◆ EXERCISE:
When the line containing "queue := s.water.queue.filter" appears in the entries below, begin printing there and stop after the line containing "exact queued"; print each of those lines exactly and no other line.

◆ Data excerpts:
····················
theorem State.grantOf_none {s : State} {op : LoadOp} (h : ∀ g ∈ s.share.grants, g.op ≠ some op) : s.grantOf op = none := by
  rw [State.grantOf, List.find?_eq_none]
  intro g mem
  simpa using h g mem

/-- The auger's end, from CLAIMING or RUNNING. -/
theorem State.endAuger_facts {s : State} (active : s.ice.auger ≠ .idle) : s.endAuger.ice.auger = .idle ∧
    s.endAuger.ice.runTimer = none ∧ (s.endAuger.channel .aug).job = .off ∧
    (∀ g ∈ s.endAuger.share.grants, g.op ≠ some .aug) ∧ (s.ice.auger = .claiming → s.endAuger.entryOf .aug = none) := by
  have ends (t : State) (grants : ∀ g ∈ t.share.grants, g.op ≠ some .aug) : t.augerOff.ice.auger = .idle ∧
      t.augerOff.ice.runTimer = none ∧ (t.augerOff.channel .aug).job = .off ∧ ∀ g ∈ t.augerOff.share.grants, g.op ≠ some .aug := by
    obtain ⟨ice, job⟩ := t.augerOff_facts
    have share : t.augerOff.share = t.share := t.augerOff_touches.share_eq
    rw [ice, share]
    exact ⟨rfl, rfl, job, grants⟩
  cases state : s.ice.auger with
  | idle => exact absurd state active
  | claiming =>
    obtain ⟨grants, entry, -⟩ := s.withdraw_frees .aug
    obtain ⟨auger, timer, job, freed⟩ := ends _ grants
    have share : (s.withdraw .aug).augerOff.share = (s.withdraw .aug).share := (State.augerOff_touches _).share_eq
    rw [State.endAuger, state]
    exact ⟨auger, timer, job, freed, fun _ => by rw [State.entryOf, share]; exact entry⟩
  | running =>
    obtain ⟨auger, timer, job, freed⟩ := ends _ ((s.command .aug .off).releaseLoad_grants_ne .aug)
    rw [State.endAuger, state]
    exact ⟨auger, timer, job, freed, fun no => absurd no (by decide)⟩

/-! ### The defrost (R102, R187) -/

/-- A hold attempt begun leads to HOLD_WAIT or on to PUMP_DOWN, and leaves the inhibit timer. -/
theorem State.beginHold_states (s : State) : (s.beginHold.defrost.state = .holdWait ∨ s.beginHold.defrost.state = .pumpDown) ∧
    s.beginHold.defrost.inhibit = s.defrost.inhibit := by
  obtain ⟨u, record, -, begins⟩ := s.beginHold_cases
  have waits : u.defrost.state = .holdWait ∧ u.defrost.inhibit = s.defrost.inhibit := by rw [record]; exact ⟨rfl, rfl⟩
  rcases begins with e | e <;> rw [e]
  · exact ⟨.inl waits.1, waits.2⟩
  · unfold State.holdCheck
    repeat' split
    · rw [State.enterPumpDown_defrost]; exact ⟨.inr rfl, waits.2⟩
    · rw [State.enterPumpDown_defrost]; exact ⟨.inr rfl, waits.2⟩
    · exact ⟨.inl waits.1, waits.2⟩
    · exact ⟨.inl waits.1, waits.2⟩

/-- The inhibit timer stopped: a demand that nothing else holds in PENDING goes on. -/
theorem State.stopInhibit_facts (s : State) : s.stopInhibit.defrost.inhibit = none ∧
    (s.defrost.state ≠ .pending → s.stopInhibit = { s with defrost := { s.defrost with inhibit := none } }) ∧
    (s.defrost.inhibit ≠ none → s.defrost.state = .pending → s.mode ≠ .showroom → s.classA = false → s.defrost.holdRetry = none →
      s.stopInhibit.defrost.state = .holdWait ∨ s.stopInhibit.defrost.state = .pumpDown) := by
  let u : State := { s with defrost := { s.defrost with inhibit := none } }
  cases timer : s.defrost.inhibit with
  | none =>
    have same : s.stopInhibit = s := by rw [State.stopInhibit, timer]
    have already : s = u := by rw [show u = { s with defrost := { s.defrost with inhibit := s.defrost.inhibit } } by rw [timer]]
    rw [same]
    exact ⟨timer, fun _ => already, fun no => absurd rfl no⟩
  | some due =>
    have run : s.stopInhibit = u.leaveTest := by rw [State.stopInhibit, timer]
    rw [run]
    refine ⟨?_, fun other => State.leaveTest_of_stays fun leaves => other leaves.1, fun _ pending mode live retry => ?_⟩
    · by_cases leaves : u.leaves
      · rw [State.leaveTest_of_leaves leaves]
        exact u.beginHold_states.2
      · rw [State.leaveTest_of_stays leaves]
    · have leaves : u.leaves := ⟨pending, mode, live, rfl, retry⟩
      rw [State.leaveTest_of_leaves leaves]
      exact u.beginHold_states.1

/-! ### MOLD_ENABLE (R155) -/

/-- The mold has no fill in the queue, held or under way. -/
theorem State.fillKnown_false {s : State} {m : Mold} : s.fillKnown m = false ↔ (∀ f ∈ s.water.queue, f.mold ≠ m) ∧
    (∀ f, s.water.current = some f → f.mold ≠ m) ∧ ∀ f, s.water.held = some f → f.mold ≠ m := by
  rw [State.fillKnown, Bool.or_eq_false_iff, Bool.or_eq_false_iff, and_assoc]
  refine and_congr (by simp) (and_congr ?_ ?_)
  · cases s.water.current <;> simp
  · cases s.water.held <;> simp

theorem State.startTest_fillKnown {s : State} {m : Mold} (unknown : s.fillKnown m = false) : s.startTest.fillKnown m = false := by
  obtain ⟨queue, current, held⟩ := State.fillKnown_false.mp unknown
  have opens (t : State) (f : Fill) (queue : ∀ g ∈ t.water.queue, g.mold ≠ m) (held : ∀ g, t.water.held = some g → g.mold ≠ m)
      (other : f.mold ≠ m) : (t.openFill f).fillKnown m = false := by
    obtain ⟨-, current', queue', held', -⟩ := t.openFill_facts f
    rw [State.fillKnown_false, current', queue', held']
    exact ⟨queue, fun g same => Option.some.inj same ▸ other, held⟩
  have rests (p : PathState) : (s.setPath p).fillKnown m = false := by
    obtain ⟨queue', current', held', -⟩ : Facet.kept .fills s (s.setPath p) := (s.setPath_touches p).at .fills
    rw [State.fillKnown_false, queue', current', held']
    exact ⟨queue, current, held⟩
  unfold State.startTest
  split
  · split
    · rename_i f is
      exact opens _ f queue (fun g no => nomatch no) (held f is)
    · rename_i f rest none' is
      rw [is] at queue
      exact opens _ _ (fun g mem => queue g (.tail _ mem)) held (queue f (.head _))
    · exact rests _
  · exact rests _

theorem State.withdrawFill_fillKnown (s : State) (m : Mold) : (s.withdrawFill m).fillKnown m = false := by
  have queued (f : Fill) (mem : f ∈ s.water.queue.filter fun f => f.mold != m) : f.mold ≠ m := by
    simpa using (List.mem_filter.mp mem).2
  have held (f : Fill) (is : (match s.water.held with | some f => if f.mold = m then none else some f | none => none) = some f) :
      f.mold ≠ m := by
    split at is
    · split at is
      · exact nomatch is
      · rename_i g other
        exact Option.some.inj is ▸ other
    · exact nomatch is
  let u : State := { s with water := { s.water with
    queue := s.water.queue.filter fun f => f.mold != m
    held := match s.water.held with | some f => if f.mold = m then none else some f | none => none } }
  have withdrawn : s.withdrawFill m = match u.water.current with
    | some f => if f.mold = m then
        State.startTest { u.closeFill f with water := { (u.closeFill f).water with current := none } } else u
    | none => u := rfl
  rw [withdrawn]
  cases is : u.water.current with
  | none => exact State.fillKnown_false.mpr ⟨queued, fun g same => absurd (is.symm.trans same) (by simp), held⟩
  | some f =>
    by_cases same : f.mold = m
    · refine (congrArg (State.fillKnown · m) (if_pos same)).trans (State.startTest_fillKnown (State.fillKnown_false.mpr ?_))
      obtain ⟨-, queue, -, held', -⟩ := u.closeFill_facts f
      refine ⟨?_, fun g no => absurd no (by simp), ?_⟩
      · show ∀ g ∈ (u.closeFill f).water.queue, g.mold ≠ m
        rw [queue]
        exact queued
      · show ∀ g, (u.closeFill f).water.held = some g → g.mold ≠ m
        rw [held']
        exact held
    · refine (congrArg (State.fillKnown · m) (if_neg same)).trans (State.fillKnown_false.mpr ⟨queued, fun g is' => ?_, held⟩)
      exact Option.some.inj (is.symm.trans is') ▸ same

theorem moldOf_byte {n : Nat} {m : Mold} (is : n = (match m with | .a => 0 | .b => 1)) : moldOf n = some m := by
  subst is
  cases m <;> rfl

theorem moldOf_of_large {n : Nat} (h : 1 < n) : moldOf n = none := by
  match n with
  | n + 2 => rfl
····················
◆ RESPONSE TO THE EXERCISE:
    queue := s.water.queue.filter fun f => f.mold != m
    held := match s.water.held with | some f => if f.mold = m then none else some f | none => none } }
  have withdrawn : s.withdrawFill m = match u.water.current with
    | some f => if f.mold = m then
        State.startTest { u.closeFill f with water := { (u.closeFill f).water with current := none } } else u
    | none => u := rfl
  rw [withdrawn]
  cases is : u.water.current with
  | none => exact State.fillKnown_false.mpr ⟨queued, fun g same => absurd (is.symm.trans same) (by simp), held⟩
  | some f =>
    by_cases same : f.mold = m
    · refine (congrArg (State.fillKnown · m) (if_pos same)).trans (State.startTest_fillKnown (State.fillKnown_false.mpr ?_))
      obtain ⟨-, queue, -, held', -⟩ := u.closeFill_facts f
      refine ⟨?_, fun g no => absurd no (by simp), ?_⟩
      · show ∀ g ∈ (u.closeFill f).water.queue, g.mold ≠ m
        rw [queue]
        exact queued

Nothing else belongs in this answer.